[AVAILABLE DATA — start]

theorem State.walkEnter_held {t : Nat} {x : Cmd} {prog : List Word} {m : Nat} (hk : Held c₀ n₀ s) :
    Held c₀ n₀ (s.walkEnter t x prog m) := by
  unfold State.walkEnter
  split
  · exact hk
  · exact State.modCmd_held hk

theorem State.walkRoot_held {s₀ : State} {w : Who} {t : Nat} {x : Cmd} {prog : List Word} {r : Eng Site} (h1 : r.Held c₀ n₀) :
    Held c₀ n₀ (s₀.walkRoot w t x prog r) := by
  unfold State.walkRoot
  split
  · exact State.walkEnter_held h1
  · exact State.settleCmd_held (Eng.bind_held (f := fun s _ => .ok s ()) h1 fun _ _ h => h) fun s k h => State.walkFault_held h

theorem State.walkStart_held {t : Nat} {x : Cmd} (hk : Held c₀ n₀ s) : Held c₀ n₀ (s.walkStart t x) := by
  unfold State.walkStart
  extract_lets w pending
  split
  · exact hk
  · split
    · exact State.walkEnd_held hk
    · exact State.walkRoot_held (State.walkAt_held hk)

theorem execWalk_held {t : Nat} {c : Nat} {n : Nat} (hk : Held c₀ n₀ s) : Out c₀ n₀ (execWalk t c n s) := by
  unfold execWalk
  repeat' first
    | with_reducible assumption
    | with_reducible apply State.walkGo_held
    | with_reducible apply State.walkStart_held
    | with_reducible refine Held.cells ?_
    | split
    | with_reducible apply Out.next

theorem execWalkHandoff_held {t : Nat} {c : Nat} (hk : Held c₀ n₀ s) : Out c₀ n₀ (execWalkHandoff t c s) := by
  unfold execWalkHandoff
  repeat' first
    | with_reducible assumption
    | with_reducible apply State.modCmd_held
    | with_reducible refine Held.cells ?_
    | with_reducible intro _
    | split
    | with_reducible apply Out.next

/-! ### CoreEvents -/

theorem execTrapEntry_held {t : Nat} {g : Nat} (hk : Held c₀ n₀ s) : Out c₀ n₀ (execTrapEntry t g s) := by
  unfold execTrapEntry
  repeat' first
    | with_reducible assumption
    | with_reducible apply State.enterTrap_held
    | with_reducible apply State.secondTrap_held
    | with_reducible refine Held.cells ?_
    | split
    | with_reducible apply Out.next

theorem State.hcmd_held {e : Env} {v : Nat} (hk : Held c₀ n₀ s) : Held c₀ n₀ (State.hcmd s e v) := by
  unfold State.hcmd
  repeat' first
    | with_reducible assumption
    | with_reducible apply State.modFrag_held
    | with_reducible apply State.terminate_held
    | with_reducible apply State.haltLaunch_held
    | with_reducible apply State.resumeFrame_held
    | with_reducible refine Held.cells ?_
    | with_reducible intro _
    | split

theorem execHcmdPoll_held {t g : Nat} (hk : Held c₀ n₀ s) : Out c₀ n₀ (execHcmdPoll t g s) := by
  unfold execHcmdPoll
  split
  · exact hk
  · split
    · exact hk
    · extract_lets e va s'
      have h1 : Held c₀ n₀ s' := State.dropL1_held hk
      clear_value s' va e
      split
      · rename_i h2
        have h3 := AnsP.of_error (State.reachVa_held h1) h2
        refine Out.next ?_
        split
        · exact State.readFault_held h3
        · exact h3
      · rename_i h2; exact AnsP.of_error (State.reachVa_held h1) h2
      · rename_i s₂ p h2
        have h3 : Held c₀ n₀ s₂ := AnsP.of_ok (State.reachVa_held h1) h2
        extract_lets v
        clear_value v
        split
        · exact h3
        · split
          · exact Denied.Held.state (AnsS.of_error (State.deviceWrite_held h3) ‹_›)
          · exact State.hcmd_held (AnsS.of_ok (State.deviceWrite_held h3) ‹_›)

theorem execResultReturn_held {t : Nat} {g : Nat} {i : Nat} (hk : Held c₀ n₀ s) : Out c₀ n₀ (execResultReturn t g i s) := by
  unfold execResultReturn
  repeat' first
    | with_reducible assumption
    | with_reducible apply State.modTeam_held
    | with_reducible apply State.modFrag_held
    | with_reducible refine Held.cells ?_
    | with_reducible intro _
    | split
    | with_reducible apply Out.next

theorem State.gatherBack_held {t g tid : Nat} {f : Fields} {left : List Nat} (hk : Held c₀ n₀ s) :
    Held c₀ n₀ (State.gatherBack s t g tid f left) := by
  have hf : ∀ o : Option State, (∀ r, o = some r → Held c₀ n₀ r) →
      Held c₀ n₀ (match o with
        | some s => s.modTeam t fun tm => tm.shrink g [tid]
        | none => s) := fun o ho => by
    cases o with
    | none => exact hk
    | some r => exact State.modTeam_held (ho r rfl)
  have hm : Held c₀ n₀ (match (if (s.envAt t g).fr.priv || s.isClose ((s.envAt t g).who s) ((s.envAt t g).next f) then none
      else s.fileThread t tid ((s.envAt t g).next f)) with
    | some s => s.modTeam t fun tm => tm.shrink g [tid]
    | none => s) := hf _ fun r hr => by
      split at hr
      · cases hr
      · exact State.fileThread_held hk hr
  refine State.modFrag_held ?_
  split
  · exact State.modWarp_held hm
  · exact hm

theorem execRfGatherReturn_held {t : Nat} {g : Nat} {tid : Nat} (hk : Held c₀ n₀ s) :
    Out c₀ n₀ (execRfGatherReturn t g tid s) := by
  unfold execRfGatherReturn
  repeat' first
    | with_reducible assumption
    | with_reducible apply State.gatherBack_held
    | with_reducible refine Held.cells ?_
    | split
    | with_reducible apply Out.next

theorem execFragmentPark_held {t : Nat} {g : Nat} (hk : Held c₀ n₀ s) : Out c₀ n₀ (execFragmentPark t g s) := by
  unfold execFragmentPark
  repeat' first
    | with_reducible assumption
    | with_reducible apply State.deliverFrag_held
    | with_reducible apply State.parkFrag_held
    | with_reducible apply State.raise_held
    | with_reducible refine Held.cells ?_
    | split
    | with_reducible apply Out.next
    | exact True.intro
    | dsimp only

theorem execBinAgeExpiry_held {core : Nat} {bin : Nat} (hk : Held c₀ n₀ s) : Out c₀ n₀ (execBinAgeExpiry core bin s) := by
  unfold execBinAgeExpiry
  repeat' first
    | with_reducible assumption
    | with_reducible apply State.modCore_held
    | with_reducible refine Held.cells ?_
    | with_reducible intro _
    | split
    | with_reducible apply Out.next

theorem execGroupDraw_held {core : Nat} {bin : Nat} {tids : List Nat} (hk : Held c₀ n₀ s) :
    Out c₀ n₀ (execGroupDraw core bin tids s) := by
  unfold execGroupDraw
  repeat' first
    | with_reducible assumption
    | with_reducible apply State.modCore_held
    | with_reducible apply State.drawGroup_held
    | with_reducible refine Held.cells ?_
    | with_reducible intro _
    | split
    | with_reducible apply Out.next
    | exact True.intro
    | dsimp only

theorem execChildDequeue_held {core : Nat} (hk : Held c₀ n₀ s) : Out c₀ n₀ (execChildDequeue core s) := by
  unfold execChildDequeue
  repeat' first
    | with_reducible assumption
    | with_reducible apply State.modTeam_held
    | with_reducible apply State.modCore_held
    | with_reducible refine State.fileThread_held ?_ ‹_›
    | with_reducible refine Held.cells ?_
    | with_reducible intro _
    | split
    | with_reducible apply Out.next
    | exact True.intro
    | dsimp only

theorem execPageWalk_held {t : Nat} {g : Nat} (hk : Held c₀ n₀ s) : Out c₀ n₀ (execPageWalk t g s) := by
  unfold execPageWalk
  repeat' first
    | with_reducible assumption
    | with_reducible apply State.tlbFill_held
    | with_reducible apply State.badWord_held
    | with_reducible apply State.wake_held
    | with_reducible refine Held.cells ?_
    | split
    | with_reducible apply Out.next
    | exact True.intro
    | dsimp only

theorem execFreePoolTimeout_held {t : Nat} {g : Nat} (hk : Held c₀ n₀ s) : Out c₀ n₀ (execFreePoolTimeout t g s) := by
  unfold execFreePoolTimeout
  repeat' first
    | with_reducible assumption
    | with_reducible apply State.timeOut_held
    | with_reducible refine Held.cells ?_
    | split
    | with_reducible apply Out.next

theorem execRemoteDieTimeout_held {t : Nat} {g : Nat} (hk : Held c₀ n₀ s) : Out c₀ n₀ (execRemoteDieTimeout t g s) := by
  unfold execRemoteDieTimeout
  repeat' first
    | with_reducible assumption
    | with_reducible apply State.terminate_held
    | with_reducible apply State.timeOut_held
    | with_reducible refine Held.cells ?_
    | split
    | with_reducible apply Out.next

theorem State.wakeWhere_held {p : Team → Frag → Bool} {walked : Bool} (hk : Held c₀ n₀ s) :
    Held c₀ n₀ (State.wakeWhere s p walked) := by
  unfold State.wakeWhere
  repeat' first
    | with_reducible assumption
    | with_reducible refine Held.cells ?_
    | (refine Held.of_cells ?_; dsimp only)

[AVAILABLE DATA — finish]

TASK GOAL |
For this exercise, output exactly the lines above from the line with "unfold State.walkStart" to the line with "### CoreEvents -/", counting both, and leave out the rest.

SOLUTION TO THIS TASK |
  unfold State.walkStart
  extract_lets w pending
  split
  · exact hk
  · split
    · exact State.walkEnd_held hk
    · exact State.walkRoot_held (State.walkAt_held hk)

theorem execWalk_held {t : Nat} {c : Nat} {n : Nat} (hk : Held c₀ n₀ s) : Out c₀ n₀ (execWalk t c n s) := by
  unfold execWalk
  repeat' first
    | with_reducible assumption
    | with_reducible apply State.walkGo_held
    | with_reducible apply State.walkStart_held
    | with_reducible refine Held.cells ?_
    | split
    | with_reducible apply Out.next

theorem execWalkHandoff_held {t : Nat} {c : Nat} (hk : Held c₀ n₀ s) : Out c₀ n₀ (execWalkHandoff t c s) := by
  unfold execWalkHandoff
  repeat' first
    | with_reducible assumption
    | with_reducible apply State.modCmd_held
    | with_reducible refine Held.cells ?_
    | with_reducible intro _
    | split
    | with_reducible apply Out.next

/-! ### CoreEvents -/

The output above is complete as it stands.